If the output includes "Provider working" (or a similar response), your API key is configured correctly. Repeat with provider: "anthropic", provider: "gemini", and provider: "ollama" to verify each provider.

⚠️ Important

API keys are secrets. Never commit them to version control. Use environment variables or a secrets manager. Neam's v0.6.5 cloud-native features include integration with AWS Secrets Manager, Azure Key Vault, and GCP Secret Manager for production deployments.


2.10 Using Pre-Built Binaries #

💡 Recommendation

The GitHub-based installer described below is the recommended method for production deployments and operations teams. It provides checksum-verified, auditable installs with deterministic directory layouts suitable for policy-aware environments. Building from source (Section 2.6) is recommended for development and contributing, as it gives you access to debug builds, build flags, and the test suite.

Starting with v0.6.5 (spec v0.13), Neam provides a portable installer script that downloads pre-built binaries directly from GitHub Releases with built-in checksum verification and auditable receipts. The installer follows a defense-in-depth approach: TLS-only downloads, SHA-256 verification, no curl | sh, and dry-run by default.

The installer script is located at scripts/neam-install.sh in the Neam repository.

Plan mode (dry-run) -- preview what will happen without installing:

bash
./scripts/neam-install.sh --version v0.6.5

This prints the computed download URLs, the target install directory, and the tools required for installation, without downloading or writing anything. Always run plan mode first to verify the configuration.
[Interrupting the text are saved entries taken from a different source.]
/-- The pass of the grant policy over a list of waiters grants the ones R54 counts (R54, R55, R57). -/
theorem regrantOver_pass (k : Word) : ∀ (ws : List SlotIndex) (s : State) (e : Entry),
    entryOf s.directory k = some e → ws.Nodup → (∀ j ∈ ws, (s.slots[j].lease).isSome) →
    Pass k e (s.grantedFrom e ws) s (regrantOver k ws s) := by
  intro ws
  induction ws with
  | nil => intro s e he _ _; exact Pass.refl he
  | cons i ws ih =>
    intro s e he hnd hl
    obtain ⟨hi, hnd⟩ := List.nodup_cons.1 hnd
    have hl' : ∀ j ∈ ws, (s.slots[j].lease).isSome := fun j hj => hl j (List.mem_cons_of_mem _ hj)
    obtain ⟨l, hli⟩ := Option.isSome_iff_exists.1 (hl i List.mem_cons_self)
    have hmode : s.modeOf i = l.mode := by unfold State.modeOf; rw [hli]
    by_cases hd : s.doomed i = true
    · rw [grantedFrom_doomed hd]
      have : regrantOver k (i :: ws) s = regrantOver k ws s := by simp [regrantOver, hd]
      rw [this]; exact ih s e he hnd hl'
    · have hd : s.doomed i = false := by simpa using hd
      rw [grantedFrom_cons hd, hmode]
      simp only [regrantOver, hd, hli, he]
      cases hm : l.mode with
      | exclusive =>
        by_cases hh : e.holders = []
        · have hc : s.compatible e .exclusive = true := by simp [State.compatible, hh]
          have hg : (i :: ws.filter fun j => !s.doomed j).take
              (grantCount s.settings.sharedLimit (e.holdMode == .exclusive) e.holders.length
                (.exclusive :: (ws.filter fun j => !s.doomed j).map s.modeOf)) = [i] := by
            simp [grantCount, hh]
          rw [hg]
          simp only [hc, Bool.false_eq_true, if_false, if_true]
          refine ⟨?_, fun k' hk => grantWaiter_otherKeys s i l hk, ?_, ?_, grantWaiter_sessions s k i l,
            poolOnly_grantWaiter s k i l, grantWaiter_rising s k i l⟩
          · rw [grantWaiter_entry, he]
            simp [State.withGranted, State.holdAfter, Entry.addHolder, Entry.dropWaiter, hmode]
            exact List.filter_congr fun j _ => by by_cases h : j = i <;> simp [bne, h]
          · intro j hj
            obtain rfl := List.mem_singleton.1 hj
            exact grantWaiter_granted s k hli
          · intro j hj
            exact grantWaiter_untouched s k l (fun h => hj (by simp [h]))
        · have hc : s.compatible e .exclusive = false := by simp [State.compatible, hh]
          have hg : (i :: ws.filter fun j => !s.doomed j).take
              (grantCount s.settings.sharedLimit (e.holdMode == .exclusive) e.holders.length
                (.exclusive :: (ws.filter fun j => !s.doomed j).map s.modeOf)) = [] := by
            simp [grantCount, hh]
          rw [hg]
          simp only [hc, Bool.false_eq_true, if_false]
          exact Pass.refl he
      | shared =>
        by_cases hok : e.holdMode ≠ .exclusive ∧ e.holders.length < s.settings.sharedLimit
        · have hc : s.compatible e .shared = true := by simp [State.compatible, hok.1, hok.2]
          have hx : (e.holdMode == HoldMode.exclusive) = false := by simp [hok.1]
          simp only [hc, Bool.false_eq_true, if_false, if_true]
          have hP := ih (s.grantWaiter k i l) ((e.dropWaiter i).addHolder i l.mode)
            (by rw [grantWaiter_entry, he]; rfl) hnd
            (fun j hj => by
              have hne : j ≠ i := fun h => hi (h ▸ hj)
              rw [grantWaiter_slots, updVec_get_ne _ hne]; exact hl' j hj)
          have hset := (poolOnly_grantWaiter s k i l).settings
          have hfil : (ws.filter fun j => !(s.grantWaiter k i l).doomed j) = ws.filter fun j => !s.doomed j :=
            List.filter_congr fun j hj => by
              rw [grantWaiter_doomed_ne s k l (ne_of_mem_of_not_mem hj hi)]
          have hmap : (ws.filter fun j => !s.doomed j).map (s.grantWaiter k i l).modeOf =
              (ws.filter fun j => !s.doomed j).map s.modeOf :=
            List.map_congr_left fun j hj => modeOf_congr (by
              have hne : j ≠ i := fun h => hi (h ▸ List.mem_of_mem_filter hj)
              rw [grantWaiter_slots, updVec_get_ne _ hne])
          have hg' : (s.grantWaiter k i l).grantedFrom ((e.dropWaiter i).addHolder i l.mode) ws =
              (ws.filter fun j => !s.doomed j).take
                (grantCount s.settings.sharedLimit false (e.holders.length + 1)
                  ((ws.filter fun j => !s.doomed j).map s.modeOf)) := by
            unfold State.grantedFrom
            rw [hset, hfil, hmap, hm]
            have : (HoldMode.shared == HoldMode.exclusive) = false := rfl
            simp [LeaseMode.hold, this]
          have hg : (i :: ws.filter fun j => !s.doomed j).take
              (grantCount s.settings.sharedLimit (e.holdMode == .exclusive) e.holders.length
                (.shared :: (ws.filter fun j => !s.doomed j).map s.modeOf)) =
              i :: (s.grantWaiter k i l).grantedFrom ((e.dropWaiter i).addHolder i l.mode) ws := by
            rw [hg', hx]
            simp [grantCount, hok.2, Nat.add_comm 1]
          rw [hg]
          have hig : i ∉ (s.grantWaiter k i l).grantedFrom ((e.dropWaiter i).addHolder i l.mode) ws :=
            fun h => hi (grantedFrom_subset _ _ _ h)
          generalize (s.grantWaiter k i l).grantedFrom ((e.dropWaiter i).addHolder i l.mode) ws = g at hP hg' hg hig ⊢
          have hhead : ∀ j g', g = j :: g' → s.modeOf j = .shared := by
            intro j g' hjg
            rw [hg'] at hjg
            cases hw : (ws.filter fun j => !s.doomed j) with
            | nil => rw [hw] at hjg; simp at hjg
            | cons w ws' =>
              rw [hw] at hjg
              by_contra hne
              have hme : s.modeOf w = .exclusive := by
                have hwj : w = j := by
                  cases hn : grantCount s.settings.sharedLimit false (e.holders.length + 1) ((w :: ws').map s.modeOf) with
                  | zero => rw [hn] at hjg; simp at hjg
                  | succ n => rw [hn] at hjg; simpa using (List.cons.inj hjg).1
                rw [hwj]
                cases hmj : s.modeOf j with
                | shared => exact absurd hmj hne
                | exclusive => rfl
              simp [hme, grantCount] at hjg
          refine ⟨?_, ?_, ?_, ?_, ?_, ?_, ?_⟩
          · rw [hP.entry]
            refine congrArg some ?_
            have hq : ∀ q : List SlotIndex, (q.filter (· != i)).filter (fun j => !g.contains j) =
                q.filter fun j => !(i :: g).contains j := by
              intro q
              rw [List.filter_filter]
              exact List.filter_congr fun j _ => by
                by_cases hji : j = i <;> simp [hji]
            have hmd : (s.grantWaiter k i l).holdAfter l.mode.hold g = (s.modeOf i).hold := by
              cases g with
              | nil => simp [State.holdAfter, hmode]
              | cons j g' =>
                have hjs := hhead j g' rfl
                have hji : j ≠ i := fun h => hig (by rw [h]; simp)
                have : (s.grantWaiter k i l).modeOf j = s.modeOf j :=
                  modeOf_congr (by rw [grantWaiter_slots, updVec_get_ne _ hji])
                simp [State.holdAfter, this, hjs, hmode, hm]
            unfold State.withGranted
            simp only [addHolder_holders, addHolder_queue, dropWaiter_queue, dropWaiter_holders, addHolder_holdMode,
              addHolder_key, dropWaiter_key, hq, List.append_assoc, List.singleton_append, hmd]
            rfl
          · intro k' hk
            rw [hP.otherKeys k' hk, grantWaiter_otherKeys s i l hk]
          · intro j hj
            rcases List.mem_cons.1 hj with rfl | hj
            · obtain ⟨h1, h2⟩ := hP.others j hig
              obtain ⟨l', hl1, hl2, hl3⟩ := grantWaiter_granted s k hli
              exact ⟨l', hl1, by rw [h1, hl2], by rw [h2, hl3]⟩
            · have hji : j ≠ i := fun h => hig (h ▸ hj)
              obtain ⟨l', hl1, hl2, hl3⟩ := hP.granted j hj
              obtain ⟨u1, u2⟩ := grantWaiter_untouched s k l hji
              exact ⟨l', by rw [← hl1, u1], by rw [hl2, u1], by rw [hl3, u1, u2]⟩
          · intro j hj
            have hj1 : j ≠ i := fun h => hj (by simp [h])
            have hj2 : j ∉ g := fun h => hj (List.mem_cons_of_mem _ h)
            obtain ⟨h1, h2⟩ := hP.others j hj2
            obtain ⟨u1, u2⟩ := grantWaiter_untouched s k l hj1
            exact ⟨h1.trans u1, h2.trans u2⟩
          · rw [hP.sessions, grantWaiter_sessions]
          · exact (poolOnly_grantWaiter s k i l).trans hP.poolOnly
          · exact fun h => hP.rising (grantWaiter_rising s k i l h)
        · have hc : s.compatible e .shared = false := by
            simp only [State.compatible]
            by_cases h1 : e.holdMode = .exclusive
            · simp [h1]
            · have h2 : ¬ e.holders.length < s.settings.sharedLimit := fun h => hok ⟨h1, h⟩
              simp [h2]
          have hg : (i :: ws.filter fun j => !s.doomed j).take
              (grantCount s.settings.sharedLimit (e.holdMode == .exclusive) e.holders.length
                (.shared :: (ws.filter fun j => !s.doomed j).map s.modeOf)) = [] := by
            have : ¬ ((e.holdMode == HoldMode.exclusive) = false ∧ e.holders.length < s.settings.sharedLimit) := by
              simpa using hok
            simp only [grantCount, if_neg this, List.take_zero]
          rw [hg]
          simp only [hc, Bool.false_eq_true, if_false]
          exact Pass.refl he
Execute mode -- perform the installation:

bash
./scripts/neam-install.sh --version v0.6.5 --execute

This downloads the platform-specific tarball, verifies the SHA-256 checksum against the published SHA256SUMS file, extracts the binaries to a versioned directory (default: /usr/local/neam/v0.6.5), creates symlinks for neam and neamc, and emits an install receipt for auditability. The install to /usr/local may require sudo.

Custom install directory (no sudo required):

bash
./scripts/neam-install.sh --version v0.6.5 --install-dir "$HOME/.local/neam" --execute

SHA-256 checksum verification is performed automatically during --execute mode. You can also verify manually after a download:

bash
# Download the checksum file
curl -LO https://github.com/neam-lang/Neam/releases/download/v0.6.5/SHA256SUMS

# Verify the tarball
sha256sum -c SHA256SUMS --ignore-missing

Optional GPG signature verification:

bash
./scripts/neam-install.sh --version v0.6.5 \
    --gpg-keyring /path/to/neam-maintainers.gpg \
    --execute

Key installer flags:

Flag Description
--version Release tag (e.g., v0.6.5)
--execute Perform the installation; omit for dry-run mode
--install-dir Custom installation prefix (default: /usr/local/neam)
--os / --arch Override platform detection for cross-installs
--gpg-keyring Path to a GPG keyring for signature verification
--artifact-prefix Tarball prefix (default: neam)

Directory layout after installation:

📁/usr/local/neam/
📁v0.6.5/
📁bin/
📁neam
📁neamc
📁share/neam/
📁construct-templates/
📁policy-profiles/
📁schemas/
📁skills-index/
📁receipts/
📄install-<timestamp>.json

Add the installed binaries to your PATH:

bash
# Add to ~/.bashrc, ~/.zshrc, or equivalent
export PATH="/usr/local/neam/v0.6.5/bin:$PATH"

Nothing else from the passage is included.